Three?! Argh!!! LOL! :-D 

He's not terribly naughty, he's just having some Menace moments lol. I do think he will be really quite lovely when he is mature, he is already quite chilled out and super friendly. I am starting to see improvement in recall from the garden again already so hopefully a bit of reminding when we're out and about and we'll be on track again.

Thanks for everyone's input, much appreciated.


----------



## sparkyjoe (Oct 26, 2011)

We're dealing with the same thing with 7 month old Fletcher. He knows the commands, but is now much more "what's in it for me?" about responding.

I'm stepping up our training sessions, and asking for him to show me he can control himself before good things happen (sit & eye contact before going outside, down & eye contact before feeding, etc).

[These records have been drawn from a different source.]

-- ==== Sys2Proof/Laws/State.lean ====
section
/-! SUPPORT. What each update of the state leaves in each of its fields: one lemma per field per update. -/

namespace Sys2Proof.Machine

open Sys2Proof

/-! ### State.setLetter -/

@[simp] theorem State.setLetter_pending (s : State) (n : Nat) (l : Letter) :
    (s.setLetter n l).pending = s.pending := rfl
@[simp] theorem State.setLetter_resetPin (s : State) (n : Nat) (l : Letter) :
    (s.setLetter n l).resetPin = s.resetPin := rfl
@[simp] theorem State.setLetter_linkResetPin (s : State) (n : Nat) (l : Letter) :
    (s.setLetter n l).linkResetPin = s.linkResetPin := rfl
@[simp] theorem State.setLetter_cpsel (s : State) (n : Nat) (l : Letter) : (s.setLetter n l).cpsel = s.cpsel := rfl
@[simp] theorem State.setLetter_tsc (s : State) (n : Nat) (l : Letter) : (s.setLetter n l).tsc = s.tsc := rfl
@[simp] theorem State.setLetter_part (s : State) (n : Nat) (l : Letter) : (s.setLetter n l).part = s.part := rfl
@[simp] theorem State.setLetter_cfg (s : State) (n : Nat) (l : Letter) : (s.setLetter n l).cfg = s.cfg := rfl
@[simp] theorem State.setLetter_prodCopy (s : State) (n : Nat) (l : Letter) :
    (s.setLetter n l).prodCopy = s.prodCopy := rfl
@[simp] theorem State.setLetter_consumer (s : State) (n : Nat) (l : Letter) :
    (s.setLetter n l).consumer = s.consumer := rfl
@[simp] theorem State.setLetter_fetching (s : State) (n : Nat) (l : Letter) :
    (s.setLetter n l).fetching = s.fetching := rfl
@[simp] theorem State.setLetter_cfgPending (s : State) (n : Nat) (l : Letter) :
    (s.setLetter n l).cfgPending = s.cfgPending := rfl
@[simp] theorem State.setLetter_lastResult (s : State) (n : Nat) (l : Letter) :
    (s.setLetter n l).lastResult = s.lastResult := rfl
@[simp] theorem State.setLetter_lastSlot (s : State) (n : Nat) (l : Letter) :
    (s.setLetter n l).lastSlot = s.lastSlot := rfl
@[simp] theorem State.setLetter_poolRun (s : State) (n : Nat) (l : Letter) :
    (s.setLetter n l).poolRun = s.poolRun := rfl
@[simp] theorem State.setLetter_consCopy (s : State) (n : Nat) (l : Letter) :
    (s.setLetter n l).consCopy = s.consCopy := rfl
@[simp] theorem State.setLetter_prod (s : State) (n : Nat) (l : Letter) : (s.setLetter n l).prod = s.prod := rfl
@[simp] theorem State.setLetter_overflow (s : State) (n : Nat) (l : Letter) :
    (s.setLetter n l).overflow = s.overflow := rfl
@[simp] theorem State.setLetter_lost (s : State) (n : Nat) (l : Letter) : (s.setLetter n l).lost = s.lost := rfl
@[simp] theorem State.setLetter_loud (s : State) (n : Nat) (l : Letter) : (s.setLetter n l).loud = s.loud := rfl
@[simp] theorem State.setLetter_entries (s : State) (n : Nat) (l : Letter) :
    (s.setLetter n l).entries = s.entries := rfl
@[simp] theorem State.setLetter_nextRank (s : State) (n : Nat) (l : Letter) :
    (s.setLetter n l).nextRank = s.nextRank := rfl
@[simp] theorem State.setLetter_letters (s : State) (n : Nat) (l : Letter) :
    (s.setLetter n l).letters = Tab.set Letter.free s.letters n l := rfl
@[simp] theorem State.setLetter_longs (s : State) (n : Nat) (l : Letter) : (s.setLetter n l).longs = s.longs := rfl
@[simp] theorem State.setLetter_freeSegs (s : State) (n : Nat) (l : Letter) :
    (s.setLetter n l).freeSegs = s.freeSegs := rfl
@[simp] theorem State.setLetter_freeCues (s : State) (n : Nat) (l : Letter) :
    (s.setLetter n l).freeCues = s.freeCues := rfl
@[simp] theorem State.setLetter_binCount (s : State) (n : Nat) (l : Letter) :
    (s.setLetter n l).binCount = s.binCount := rfl
@[simp] theorem State.setLetter_bins (s : State) (n : Nat) (l : Letter) : (s.setLetter n l).bins = s.bins := rfl
@[simp] theorem State.setLetter_freeBins (s : State) (n : Nat) (l : Letter) :
    (s.setLetter n l).freeBins = s.freeBins := rfl
@[simp] theorem State.setLetter_channels (s : State) (n : Nat) (l : Letter) :
    (s.setLetter n l).channels = s.channels := rfl
@[simp] theorem State.setLetter_engine0 (s : State) (n : Nat) (l : Letter) :
    (s.setLetter n l).engine0 = s.engine0 := rfl
@[simp] theorem State.setLetter_engine1 (s : State) (n : Nat) (l : Letter) :
    (s.setLetter n l).engine1 = s.engine1 := rfl
@[simp] theorem State.setLetter_pressedPtr (s : State) (n : Nat) (l : Letter) :
    (s.setLetter n l).pressedPtr = s.pressedPtr := rfl
@[simp] theorem State.setLetter_unpressedPtr (s : State) (n : Nat) (l : Letter) :
    (s.setLetter n l).unpressedPtr = s.unpressedPtr := rfl
@[simp] theorem State.setLetter_cache (s : State) (n : Nat) (l : Letter) : (s.setLetter n l).cache = s.cache := rfl
@[simp] theorem State.setLetter_drq (s : State) (n : Nat) (l : Letter) : (s.setLetter n l).drq = s.drq := rfl
@[simp] theorem State.setLetter_room (s : State) (n : Nat) (l : Letter) : (s.setLetter n l).room = s.room := rfl
@[simp] theorem State.setLetter_roomDue (s : State) (n : Nat) (l : Letter) :
    (s.setLetter n l).roomDue = s.roomDue := rfl
@[simp] theorem State.setLetter_cursors (s : State) (n : Nat) (l : Letter) :
    (s.setLetter n l).cursors = s.cursors := rfl
@[simp] theorem State.setLetter_raw (s : State) (n : Nat) (l : Letter) : (s.setLetter n l).raw = s.raw := rfl
@[simp] theorem State.setLetter_freeIdx (s : State) (n : Nat) (l : Letter) :
    (s.setLetter n l).freeIdx = s.freeIdx := rfl
@[simp] theorem State.setLetter_portOut (s : State) (n : Nat) (l : Letter) :
    (s.setLetter n l).portOut = s.portOut := rfl
@[simp] theorem State.setLetter_linkOut (s : State) (n : Nat) (l : Letter) :
    (s.setLetter n l).linkOut = s.linkOut := rfl

/-! ### State.setChannel -/

@[simp] theorem State.setChannel_pending (s : State) (c : Nat) (ch : Channel) :
    (s.setChannel c ch).pending = s.pending := rfl
@[simp] theorem State.setChannel_resetPin (s : State) (c : Nat) (ch : Channel) :
    (s.setChannel c ch).resetPin = s.resetPin := rfl
@[simp] theorem State.setChannel_linkResetPin (s : State) (c : Nat) (ch : Channel) :
    (s.setChannel c ch).linkResetPin = s.linkResetPin := rfl
@[simp] theorem State.setChannel_cpsel (s : State) (c : Nat) (ch : Channel) :
    (s.setChannel c ch).cpsel = s.cpsel := rfl
@[simp] theorem State.setChannel_tsc (s : State) (c : Nat) (ch : Channel) : (s.setChannel c ch).tsc = s.tsc := rfl
@[simp] theorem State.setChannel_part (s : State) (c : Nat) (ch : Channel) : (s.setChannel c ch).part = s.part := rfl
@[simp] theorem State.setChannel_cfg (s : State) (c : Nat) (ch : Channel) : (s.setChannel c ch).cfg = s.cfg := rfl
@[simp] theorem State.setChannel_prodCopy (s : State) (c : Nat) (ch : Channel) :
    (s.setChannel c ch).prodCopy = s.prodCopy := rfl
@[simp] theorem State.setChannel_consumer (s : State) (c : Nat) (ch : Channel) :
    (s.setChannel c ch).consumer = s.consumer := rfl
@[simp] theorem State.setChannel_fetching (s : State) (c : Nat) (ch : Channel) :
    (s.setChannel c ch).fetching = s.fetching := rfl
@[simp] theorem State.setChannel_cfgPending (s : State) (c : Nat) (ch : Channel) :
    (s.setChannel c ch).cfgPending = s.cfgPending := rfl
@[simp] theorem State.setChannel_lastResult (s : State) (c : Nat) (ch : Channel) :
    (s.setChannel c ch).lastResult = s.lastResult := rfl
@[simp] theorem State.setChannel_lastSlot (s : State) (c : Nat) (ch : Channel) :
    (s.setChannel c ch).lastSlot = s.lastSlot := rfl
@[simp] theorem State.setChannel_poolRun (s : State) (c : Nat) (ch : Channel) :
    (s.setChannel c ch).poolRun = s.poolRun := rfl
@[simp] theorem State.setChannel_consCopy (s : State) (c : Nat) (ch : Channel) :
    (s.setChannel c ch).consCopy = s.consCopy := rfl
@[simp] theorem State.setChannel_prod (s : State) (c : Nat) (ch : Channel) : (s.setChannel c ch).prod = s.prod := rfl
@[simp] theorem State.setChannel_overflow (s : State) (c : Nat) (ch : Channel) :
    (s.setChannel c ch).overflow = s.overflow := rfl
@[simp] theorem State.setChannel_lost (s : State) (c : Nat) (ch : Channel) : (s.setChannel c ch).lost = s.lost := rfl
@[simp] theorem State.setChannel_loud (s : State) (c : Nat) (ch : Channel) : (s.setChannel c ch).loud = s.loud := rfl
@[simp] theorem State.setChannel_entries (s : State) (c : Nat) (ch : Channel) :
    (s.setChannel c ch).entries = s.entries := rfl
@[simp] theorem State.setChannel_nextRank (s : State) (c : Nat) (ch : Channel) :
    (s.setChannel c ch).nextRank = s.nextRank := rfl
@[simp] theorem State.setChannel_letters (s : State) (c : Nat) (ch : Channel) :
    (s.setChannel c ch).letters = s.letters := rfl
@[simp] theorem State.setChannel_longs (s : State) (c : Nat) (ch : Channel) :
    (s.setChannel c ch).longs = s.longs := rfl
@[simp] theorem State.setChannel_freeSegs (s : State) (c : Nat) (ch : Channel) :
    (s.setChannel c ch).freeSegs = s.freeSegs := rfl
@[simp] theorem State.setChannel_freeCues (s : State) (c : Nat) (ch : Channel) :
    (s.setChannel c ch).freeCues = s.freeCues := rfl
@[simp] theorem State.setChannel_binCount (s : State) (c : Nat) (ch : Channel) :
    (s.setChannel c ch).binCount = s.binCount := rfl
@[simp] theorem State.setChannel_bins (s : State) (c : Nat) (ch : Channel) : (s.setChannel c ch).bins = s.bins := rfl
@[simp] theorem State.setChannel_freeBins (s : State) (c : Nat) (ch : Channel) :
    (s.setChannel c ch).freeBins = s.freeBins := rfl
@[simp] theorem State.setChannel_channels (s : State) (c : Nat) (ch : Channel) :
    (s.setChannel c ch).channels = Tab.set Channel.initial s.channels c ch := rfl
@[simp] theorem State.setChannel_engine0 (s : State) (c : Nat) (ch : Channel) :
    (s.setChannel c ch).engine0 = s.engine0 := rfl
@[simp] theorem State.setChannel_engine1 (s : State) (c : Nat) (ch : Channel) :
    (s.setChannel c ch).engine1 = s.engine1 := rfl
@[simp] theorem State.setChannel_pressedPtr (s : State) (c : Nat) (ch : Channel) :
    (s.setChannel c ch).pressedPtr = s.pressedPtr := rfl
@[simp] theorem State.setChannel_unpressedPtr (s : State) (c : Nat) (ch : Channel) :
    (s.setChannel c ch).unpressedPtr = s.unpressedPtr := rfl
@[simp] theorem State.setChannel_cache (s : State) (c : Nat) (ch : Channel) :
    (s.setChannel c ch).cache = s.cache := rfl
@[simp] theorem State.setChannel_drq (s : State) (c : Nat) (ch : Channel) : (s.setChannel c ch).drq = s.drq := rfl
@[simp] theorem State.setChannel_room (s : State) (c : Nat) (ch : Channel) : (s.setChannel c ch).room = s.room := rfl
@[simp] theorem State.setChannel_roomDue (s : State) (c : Nat) (ch : Channel) :
    (s.setChannel c ch).roomDue = s.roomDue := rfl
@[simp] theorem State.setChannel_cursors (s : State) (c : Nat) (ch : Channel) :
    (s.setChannel c ch).cursors = s.cursors := rfl
@[simp] theorem State.setChannel_raw (s : State) (c : Nat) (ch : Channel) : (s.setChannel c ch).raw = s.raw := rfl
@[simp] theorem State.setChannel_freeIdx (s : State) (c : Nat) (ch : Channel) :
    (s.setChannel c ch).freeIdx = s.freeIdx := rfl
@[simp] theorem State.setChannel_portOut (s : State) (c : Nat) (ch : Channel) :
    (s.setChannel c ch).portOut = s.portOut := rfl
@[simp] theorem State.setChannel_linkOut (s : State) (c : Nat) (ch : Channel) :
    (s.setChannel c ch).linkOut = s.linkOut := rfl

I know we'll get through this stage with time and patience.


----------



## Poodlebeguiled (May 27, 2013)

sparkyjoe said:


> We're dealing with the same thing with 7 month old Fletcher. *He knows the commands, but is now much more "what's in it for me?" about responding.*I'm stepping up our training sessions, and asking for him to show me he can control himself before good things happen (sit & eye contact before going outside, down & eye contact before feeding, etc).
> 
> I know we'll get through this stage with time and patience.

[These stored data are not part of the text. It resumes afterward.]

-- ==== Sys2Proof/Laws/Frames.lean ====
section
/-! SUPPORT. Frames: what each shared operation leaves unchanged, said through the state with the changed fields set aside. -/

namespace Sys2Proof.Machine

open Sys2Proof

/-! ### Reading a field that a mask keeps -/

theorem State.pending_of_body {s t : State} (h : t.body = s.body) : t.pending = s.pending := (congrArg State.pending h :)
theorem State.resetPin_of_body {s t : State} (h : t.body = s.body) : t.resetPin = s.resetPin := (congrArg State.resetPin h :)
theorem State.linkResetPin_of_body {s t : State} (h : t.body = s.body) : t.linkResetPin = s.linkResetPin := (congrArg State.linkResetPin h :)
theorem State.cpsel_of_body {s t : State} (h : t.body = s.body) : t.cpsel = s.cpsel := (congrArg State.cpsel h :)
theorem State.tsc_of_body {s t : State} (h : t.body = s.body) : t.tsc = s.tsc := (congrArg State.tsc h :)
theorem State.part_of_body {s t : State} (h : t.body = s.body) : t.part = s.part := (congrArg State.part h :)
theorem State.cfg_of_body {s t : State} (h : t.body = s.body) : t.cfg = s.cfg := (congrArg State.cfg h :)
theorem State.prodCopy_of_body {s t : State} (h : t.body = s.body) : t.prodCopy = s.prodCopy := (congrArg State.prodCopy h :)
theorem State.poolRun_of_body {s t : State} (h : t.body = s.body) : t.poolRun = s.poolRun := (congrArg State.poolRun h :)
theorem State.consCopy_of_body {s t : State} (h : t.body = s.body) : t.consCopy = s.consCopy := (congrArg State.consCopy h :)
theorem State.entries_of_body {s t : State} (h : t.body = s.body) : t.entries = s.entries := (congrArg State.entries h :)
theorem State.nextRank_of_body {s t : State} (h : t.body = s.body) : t.nextRank = s.nextRank := (congrArg State.nextRank h :)
theorem State.letters_of_body {s t : State} (h : t.body = s.body) : t.letters = s.letters := (congrArg State.letters h :)
theorem State.longs_of_body {s t : State} (h : t.body = s.body) : t.longs = s.longs := (congrArg State.longs h :)
theorem State.freeSegs_of_body {s t : State} (h : t.body = s.body) : t.freeSegs = s.freeSegs := (congrArg State.freeSegs h :)
theorem State.freeCues_of_body {s t : State} (h : t.body = s.body) : t.freeCues = s.freeCues := (congrArg State.freeCues h :)
theorem State.binCount_of_body {s t : State} (h : t.body = s.body) : t.binCount = s.binCount := (congrArg State.binCount h :)
theorem State.bins_of_body {s t : State} (h : t.body = s.body) : t.bins = s.bins := (congrArg State.bins h :)
theorem State.freeBins_of_body {s t : State} (h : t.body = s.body) : t.freeBins = s.freeBins := (congrArg State.freeBins h :)
theorem State.channels_of_body {s t : State} (h : t.body = s.body) : t.channels = s.channels := (congrArg State.channels h :)
theorem State.engine0_of_body {s t : State} (h : t.body = s.body) : t.engine0 = s.engine0 := (congrArg State.engine0 h :)
theorem State.engine1_of_body {s t : State} (h : t.body = s.body) : t.engine1 = s.engine1 := (congrArg State.engine1 h :)
theorem State.pressedPtr_of_body {s t : State} (h : t.body = s.body) : t.pressedPtr = s.pressedPtr := (congrArg State.pressedPtr h :)
theorem State.unpressedPtr_of_body {s t : State} (h : t.body = s.body) : t.unpressedPtr = s.unpressedPtr := (congrArg State.unpressedPtr h :)
theorem State.cache_of_body {s t : State} (h : t.body = s.body) : t.cache = s.cache := (congrArg State.cache h :)
theorem State.drq_of_body {s t : State} (h : t.body = s.body) : t.drq = s.drq := (congrArg State.drq h :)
theorem State.room_of_body {s t : State} (h : t.body = s.body) : t.room = s.room := (congrArg State.room h :)
theorem State.roomDue_of_body {s t : State} (h : t.body = s.body) : t.roomDue = s.roomDue :=
  (congrArg State.roomDue h :)
theorem State.cursors_of_body {s t : State} (h : t.body = s.body) : t.cursors = s.cursors := (congrArg State.cursors h :)
theorem State.raw_of_body {s t : State} (h : t.body = s.body) : t.raw = s.raw := (congrArg State.raw h :)
theorem State.freeIdx_of_body {s t : State} (h : t.body = s.body) : t.freeIdx = s.freeIdx := (congrArg State.freeIdx h :)
theorem State.linkOut_of_body {s t : State} (h : t.body = s.body) : t.linkOut = s.linkOut := (congrArg State.linkOut h :)

theorem State.pending_of_entryMask {s t : State} (h : t.entryMask = s.entryMask) : t.pending = s.pending := (congrArg State.pending h :)
theorem State.resetPin_of_entryMask {s t : State} (h : t.entryMask = s.entryMask) : t.resetPin = s.resetPin := (congrArg State.resetPin h :)
theorem State.linkResetPin_of_entryMask {s t : State} (h : t.entryMask = s.entryMask) : t.linkResetPin = s.linkResetPin := (congrArg State.linkResetPin h :)
theorem State.cpsel_of_entryMask {s t : State} (h : t.entryMask = s.entryMask) : t.cpsel = s.cpsel := (congrArg State.cpsel h :)
theorem State.tsc_of_entryMask {s t : State} (h : t.entryMask = s.entryMask) : t.tsc = s.tsc := (congrArg State.tsc h :)
theorem State.part_of_entryMask {s t : State} (h : t.entryMask = s.entryMask) : t.part = s.part := (congrArg State.part h :)
theorem State.cfg_of_entryMask {s t : State} (h : t.entryMask = s.entryMask) : t.cfg = s.cfg := (congrArg State.cfg h :)
theorem State.prodCopy_of_entryMask {s t : State} (h : t.entryMask = s.entryMask) : t.prodCopy = s.prodCopy := (congrArg State.prodCopy h :)
theorem State.poolRun_of_entryMask {s t : State} (h : t.entryMask = s.entryMask) : t.poolRun = s.poolRun := (congrArg State.poolRun h :)
theorem State.consCopy_of_entryMask {s t : State} (h : t.entryMask = s.entryMask) : t.consCopy = s.consCopy := (congrArg State.consCopy h :)
theorem State.nextRank_of_entryMask {s t : State} (h : t.entryMask = s.entryMask) : t.nextRank = s.nextRank := (congrArg State.nextRank h :)
theorem State.letters_of_entryMask {s t : State} (h : t.entryMask = s.entryMask) : t.letters = s.letters := (congrArg State.letters h :)
theorem State.longs_of_entryMask {s t : State} (h : t.entryMask = s.entryMask) : t.longs = s.longs := (congrArg State.longs h :)
theorem State.freeSegs_of_entryMask {s t : State} (h : t.entryMask = s.entryMask) : t.freeSegs = s.freeSegs := (congrArg State.freeSegs h :)
theorem State.freeCues_of_entryMask {s t : State} (h : t.entryMask = s.entryMask) : t.freeCues = s.freeCues := (congrArg State.freeCues h :)
theorem State.binCount_of_entryMask {s t : State} (h : t.entryMask = s.entryMask) : t.binCount = s.binCount := (congrArg State.binCount h :)
theorem State.bins_of_entryMask {s t : State} (h : t.entryMask = s.entryMask) : t.bins = s.bins := (congrArg State.bins h :)
theorem State.freeBins_of_entryMask {s t : State} (h : t.entryMask = s.entryMask) : t.freeBins = s.freeBins := (congrArg State.freeBins h :)
theorem State.channels_of_entryMask {s t : State} (h : t.entryMask = s.entryMask) : t.channels = s.channels := (congrArg State.channels h :)
theorem State.engine0_of_entryMask {s t : State} (h : t.entryMask = s.entryMask) : t.engine0 = s.engine0 := (congrArg State.engine0 h :)
theorem State.engine1_of_entryMask {s t : State} (h : t.entryMask = s.entryMask) : t.engine1 = s.engine1 := (congrArg State.engine1 h :)
theorem State.pressedPtr_of_entryMask {s t : State} (h : t.entryMask = s.entryMask) : t.pressedPtr = s.pressedPtr := (congrArg State.pressedPtr h :)
theorem State.unpressedPtr_of_entryMask {s t : State} (h : t.entryMask = s.entryMask) : t.unpressedPtr = s.unpressedPtr := (congrArg State.unpressedPtr h :)
theorem State.cache_of_entryMask {s t : State} (h : t.entryMask = s.entryMask) : t.cache = s.cache := (congrArg State.cache h :)
theorem State.drq_of_entryMask {s t : State} (h : t.entryMask = s.entryMask) : t.drq = s.drq := (congrArg State.drq h :)
theorem State.room_of_entryMask {s t : State} (h : t.entryMask = s.entryMask) : t.room = s.room := (congrArg State.room h :)
theorem State.roomDue_of_entryMask {s t : State} (h : t.entryMask = s.entryMask) : t.roomDue = s.roomDue :=
  (congrArg State.roomDue h :)
theorem State.cursors_of_entryMask {s t : State} (h : t.entryMask = s.entryMask) : t.cursors = s.cursors := (congrArg State.cursors h :)
theorem State.raw_of_entryMask {s t : State} (h : t.entryMask = s.entryMask) : t.raw = s.raw := (congrArg State.raw h :)
theorem State.freeIdx_of_entryMask {s t : State} (h : t.entryMask = s.entryMask) : t.freeIdx = s.freeIdx := (congrArg State.freeIdx h :)
theorem State.linkOut_of_entryMask {s t : State} (h : t.entryMask = s.entryMask) : t.linkOut = s.linkOut := (congrArg State.linkOut h :)

theorem State.pending_of_readMask {s t : State} (h : t.readMask = s.readMask) : t.pending = s.pending := (congrArg State.pending h :)
theorem State.resetPin_of_readMask {s t : State} (h : t.readMask = s.readMask) : t.resetPin = s.resetPin := (congrArg State.resetPin h :)
theorem State.linkResetPin_of_readMask {s t : State} (h : t.readMask = s.readMask) : t.linkResetPin = s.linkResetPin := (congrArg State.linkResetPin h :)
theorem State.cpsel_of_readMask {s t : State} (h : t.readMask = s.readMask) : t.cpsel = s.cpsel := (congrArg State.cpsel h :)
theorem State.tsc_of_readMask {s t : State} (h : t.readMask = s.readMask) : t.tsc = s.tsc := (congrArg State.tsc h :)
theorem State.part_of_readMask {s t : State} (h : t.readMask = s.readMask) : t.part = s.part := (congrArg State.part h :)
theorem State.cfg_of_readMask {s t : State} (h : t.readMask = s.readMask) : t.cfg = s.cfg := (congrArg State.cfg h :)
theorem State.prodCopy_of_readMask {s t : State} (h : t.readMask = s.readMask) : t.prodCopy = s.prodCopy := (congrArg State.prodCopy h :)
theorem State.poolRun_of_readMask {s t : State} (h : t.readMask = s.readMask) : t.poolRun = s.poolRun := (congrArg State.poolRun h :)
theorem State.consCopy_of_readMask {s t : State} (h : t.readMask = s.readMask) : t.consCopy = s.consCopy := (congrArg State.consCopy h :)
theorem State.nextRank_of_readMask {s t : State} (h : t.readMask = s.readMask) : t.nextRank = s.nextRank := (congrArg State.nextRank h :)
theorem State.letters_of_readMask {s t : State} (h : t.readMask = s.readMask) : t.letters = s.letters := (congrArg State.letters h :)
theorem State.longs_of_readMask {s t : State} (h : t.readMask = s.readMask) : t.longs = s.longs := (congrArg State.longs h :)
theorem State.freeSegs_of_readMask {s t : State} (h : t.readMask = s.readMask) : t.freeSegs = s.freeSegs := (congrArg State.freeSegs h :)
theorem State.freeCues_of_readMask {s t : State} (h : t.readMask = s.readMask) : t.freeCues = s.freeCues := (congrArg State.freeCues h :)
theorem State.binCount_of_readMask {s t : State} (h : t.readMask = s.readMask) : t.binCount = s.binCount := (congrArg State.binCount h :)
theorem State.bins_of_readMask {s t : State} (h : t.readMask = s.readMask) : t.bins = s.bins := (congrArg State.bins h :)
theorem State.freeBins_of_readMask {s t : State} (h : t.readMask = s.readMask) : t.freeBins = s.freeBins := (congrArg State.freeBins h :)
theorem State.channels_of_readMask {s t : State} (h : t.readMask = s.readMask) : t.channels = s.channels := (congrArg State.channels h :)
theorem State.engine0_of_readMask {s t : State} (h : t.readMask = s.readMask) : t.engine0 = s.engine0 := (congrArg State.engine0 h :)
theorem State.engine1_of_readMask {s t : State} (h : t.readMask = s.readMask) : t.engine1 = s.engine1 := (congrArg State.engine1 h :)
theorem State.pressedPtr_of_readMask {s t : State} (h : t.readMask = s.readMask) : t.pressedPtr = s.pressedPtr := (congrArg State.pressedPtr h :)
theorem State.unpressedPtr_of_readMask {s t : State} (h : t.readMask = s.readMask) : t.unpressedPtr = s.unpressedPtr := (congrArg State.unpressedPtr h :)
theorem State.cursors_of_readMask {s t : State} (h : t.readMask = s.readMask) : t.cursors = s.cursors := (congrArg State.cursors h :)
theorem State.raw_of_readMask {s t : State} (h : t.readMask = s.readMask) : t.raw = s.raw := (congrArg State.raw h :)
theorem State.freeIdx_of_readMask {s t : State} (h : t.readMask = s.readMask) : t.freeIdx = s.freeIdx := (congrArg State.freeIdx h :)
theorem State.linkOut_of_readMask {s t : State} (h : t.readMask = s.readMask) : t.linkOut = s.linkOut := (congrArg State.linkOut h :)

But that's just it. That's the way dogs _are_. It_ IS _about what's in it for them. When dog owners and trainers in general, give up the notion that dogs' motivation is driven by love for their owner or they know and analyze our internal workings... what we want, everyone will be much better off. Dogs will stop being blamed and "corrected" for giving incorrect responses because their owner thinks they "know" but are just being "stubborn" because they "should" love me enough to just do it. No. They are selfish, albeit innocently so. Sure they love us and it appears sometimes that they do things to please us, but why? Because we provide food, a very necessary survival resource. When a dog doesn't give correct behaviors, he needs more practice, more effective reinforcement, a more effective training set-up. 

I think you're doing great to step up the training and ask him to defer to you for the things he wants. Be sure to teach a release word before turning him loose to go outside or to eat if you're having him wait for a few seconds before getting those things. Maybe you already are. I just thought I'd toss that in.
You're so right about time and patience. Once he has a longer history behind him of learning HOW TO learn, things will go more smoothly and quickly.


----------



## sparkyjoe (Oct 26, 2011)

Oh, yes, we have two types of release words, one is OK or Yes, which means he's done what's been asked and gets a reward. The other is "free" or "go play" which means he can go away and run and play, which is also a reward.

Fletcher is much different from my first dog. That dog was very motivated to do almost anything I asked of him and even though he got treats, play, and affection as rewards, my praise was always his highest reward. 

Fletcher, on the other hand, is much more independently minded. He works fantastically for food, but play and affection/praise are much lower on the reward scale for him. Much lower. It's a challenge to find non-food rewards for him.


----------



## Flynndog (Oct 1, 2014)

Ha ha, I spoke too soon, this afternoon he has been a Menace :-D we'll get there....


----------